Opinion Dual citizenship fix is hiding in the constitution

As the casualties mount from Australia’s dual citizenship crisis, the focus remains on our leaders’ political fortunes. What is missing is an appreciation of the broader impact, writes George Williams.


Section 44 applies to every person who nominates for election, whether or not they are successful. Photo: Shutterstock

OPINION:  Section 44 of the Constitution is a problem not just for the current parliament, but for its successors. The section threatens long-term damage to our electoral processes and the stability of ­future governments.

Disqualification of dual citizens is only one part of section 44. It also excludes any person who holds an “office of profit under the Crown” or a “direct or indirect pecuniary interest in any agreement with the public service of the commonwealth”. These may yet play a larger role in disrupting the membership of parliament.

These additional grounds may be of great scope, especially if the High Court continues its strict line. An office of profit might be a local government mayor, and even small federal contracts could be a pecuniary interest.

Time will tell, as the High Court has been asked to determine these questions in the cases of Steve Martin, Jackie Lambie’s replacement, and ­Nationals MP David Gillespie. If either is struck out, the hunt will be on for others with a similar background.

A different problem is the ­inadequate and ineffectual response of our leaders to section 44. The centrepiece is a register containing citizenship and family background information. It is incomplete, failing to extend to some grounds of dual citizenship, and lacks an independent assessment of whether a parliamentarian is at risk. Instead, the information, often of a sensitive family nature, is left in the public domain as a basis for media speculation and political attack.

Under this system, referrals to the High Court are a question of numbers and partisanship. In the House of Representatives, the government can use its majority to shield Coalition MPs of high risk, while referring opposition MPs to the High Court irrespective of the strength of the legal case against them. This sets a dangerous precedent. If Labor wins the next election, there will be no impediment to it using its numbers in the lower house to refer suspect Coalition members to the High Court. It could do so even if such a referral was not warranted, or if it was ­designed to obscure doubts about its own members. The government’s approach demonstrates the short-term thinking of both major parties. Their focus is on immediate political advantage, rather than solving the larger problem. This is also evident in the failure to grapple with how the section may destabilise the next election.

Section 44 applies to every person who nominates for election, whether or not they are successful. At the 2016 federal election, 1625 people stood for office. Many were ineligible to stand, with few outside the major parties making even the barest inquiries about their citizenship or other grounds of disqualification.

There can be as little as 10 days between the calling of an election and the close of nominations

In 2016, few people were aware of section 44, and so the high ­number of ineligible candidates did not raise concerns. Things will be different next time. The legitimacy of the poll will be questioned if ballots are contested by dual citizens and other disqualified candidates, especially where their presence affects the outcome.

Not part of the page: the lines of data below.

/-- R124, R125, R135-R139, R143, R170, R179: MOV, MOVI, MOVF, MOVL, SEL, GETL, MGET and GETS give what they name, POISON included;
TAGOF gives the number of the tag; TAGAS gives the payload under the new tag, with the bits that tag requires to be zero cleared,
and makes a REF under RT only. GETS CYC is the core's count when the GETS issues, without its own beats. The model's choices: SEL with a
uniform D takes the mask bit of the lowest executing lane (log entry 45); GETL LPC is the GETL's own address (log entry 41). -/
def Obligations.MovesAndTags : Prop :=
  ((∀ (h : Hdr) (o : OpUn) (s : State), On (.mov h o) h s (fun _ => True) → Gives (.mov h o) h s o.d (opnd s o.a o.sa)) ∧
   (∀ (h : Hdr) (d : Reg) (imm : BitVec 31) (s : State), On (.movi h d imm) h s (fun _ => True) →
     Gives (.movi h d imm) h s d (fun _ => ⟨.int, imm.signExtend 64⟩)) ∧
   (∀ (h : Hdr) (d : Reg) (imm : BitVec 31) (s : State), On (.movf h d imm) h s (fun _ => True) →
     Gives (.movf h d imm) h s d (fun _ => ⟨.f32, wd (2 * imm.toNat)⟩)) ∧
   (∀ (h : Hdr) (t : Tag) (d : Reg) (lit : Word) (s : State),
     On (.movl h t d lit) h s (fun _ => t ≠ .ref ∨ rtOn (warpOf s s.cur) = true) →
     Gives (.movl h t d lit) h s d (fun _ => ⟨t, lit⟩)) ∧
   (∀ (h : Hdr) (m : MaskNo) (o : OpBin) (s : State), On (.sel h m o) h s (fun _ => True) →
     Gives (.sel h m o) h s o.d
       (fun l => if maskBit (warpOf s s.cur) m.val l = true then opnd s o.a o.sa l else opnd s o.b o.sb l)) ∧
   (∀ (h : Hdr) (x : LSpec) (d : Reg) (s : State), On (.getl h x d) h s (fun _ => True) →
     let y := fun l => laneOf (warpOf s s.cur) l
     Gives (.getl h x d) h s d (fun l =>
       match x with
       | .laneid => natVal l
       | .lpc => ptrVal ((issuePc (warpOf s s.cur)).getD 0)
       | .elpc => ptrVal (y l).elpc
       | .lopa => (y l).lopa
       | .lopb => (y l).lopb
       | .lopc => (y l).lopc
       | .ldst => ⟨.int, (y l).ldst⟩
       | .lrpc => ptrVal (y l).lrpc
       | .lcdepth => natVal ((y l).csd * 256 + (y l).lcd)
       | .estat => ⟨.int, (y l).estat⟩
       | .stk n => ptrVal (spGet 0 (y l).stk n.toNat))) ∧
   (∀ (h : Hdr) (d : Reg) (m : MaskNo) (s : State), On (.mget h d m) h s (fun _ => True) →
     Gives (.mget h d m) h s d (fun _ => ⟨.int, maskReg (warpOf s s.cur) m.val⟩)) ∧
   (∀ (h : Hdr) (x : WSpec) (d : Reg) (s : State), On (.gets h x d) h s (fun _ => True) →
     Gives (.gets h x d) h s d (fun _ =>
       match x with
       | .cyc => natVal (coreOf s (warpOf s s.cur).core).cyc
       | _ => readSpecial s s.cur x))) ∧
  ((∀ (h : Hdr) (d ra : Reg) (s : State), On (.tagof h d ra) h s (fun _ => True) →
     Gives (.tagof h d ra) h s d (fun l => natVal (tagCode (opnd s ra 0#4 l).tag))) ∧
   (∀ (h : Hdr) (t : Tag) (d ra : Reg) (s : State),
     On (.tagas h t d ra) h s (fun _ => t ≠ .ref ∨ rtOn (warpOf s s.cur) = true) →
     Gives (.tagas h t d ra) h s d (fun l => ⟨t,
       match t with
       | .nil => 0
       | .f32 => (opnd s ra 0#4 l).pay &&& 0xFFFF_FFFF
       | .f16 | .bf16 | .poison => (opnd s ra 0#4 l).pay &&& 0xFFFF
       | .sym => (opnd s ra 0#4 l).pay &&& 0xFFFF_FFFF_FFFF
       | .ref => (opnd s ra 0#4 l).pay &&& 0xFFFF_FFFF_FFF0
       | _ => (opnd s ra 0#4 l).pay⟩)) ∧
   (∀ (h : Hdr) (d ra : Reg) (s : State), issues (.tagas h .ref d ra) h s = true → rtOn (warpOf s s.cur) = false →
     isUni d = false → d ≠ .nil →
     exec (.tagas h .ref d ra) s = .next (trapped (.tagas h .ref d ra) h s
       ((curIx (.tagas h .ref d ra) h s).exe.map (fun l => faultAt (curIx (.tagas h .ref d ra) h s) l .priv)) 0 [])))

Unfortunately, there is no easy fix. Our electoral processes do not provide time to vet all candidates. There can be as little as 10 days between the calling of an election and the close of nominations. Instead, the process must begin weeks before the election is called, which will be before many people have decided to run as a candidate.

The vetting of even a single person can be time-consuming and complex. The process requires each candidate to construct a family tree back to their great grandparents that identifies anyone born in or holding the citizenship of another country. Lawyers from Australia and overseas must then assess whether the candidate has received citizenship by descent. The background of the person’s spouse must also be examined to see if citizenship has been conferred by marriage.

Parliament could respond by mandating a much longer period between the calling of an election and the close of nominations. It could also fund an independent agency to assess the eligibility of all candidates. These would introduce a bloated election period and cost millions of dollars.

The better option is to fix the underlying problem. A solution is provided by the Constitution itself. Section 34 sets out the qualifications of members, including that they be at least 21 years of age.

It begins with the words “until the parliament otherwise provides”, meaning that these rules can be changed and updated. Australia should hold a referendum to insert these same words into section 44. This would permit parliament to rewrite the terms of disqualification to put our present problems behind us once and for all.

George Williams is Dean of Law at UNSW.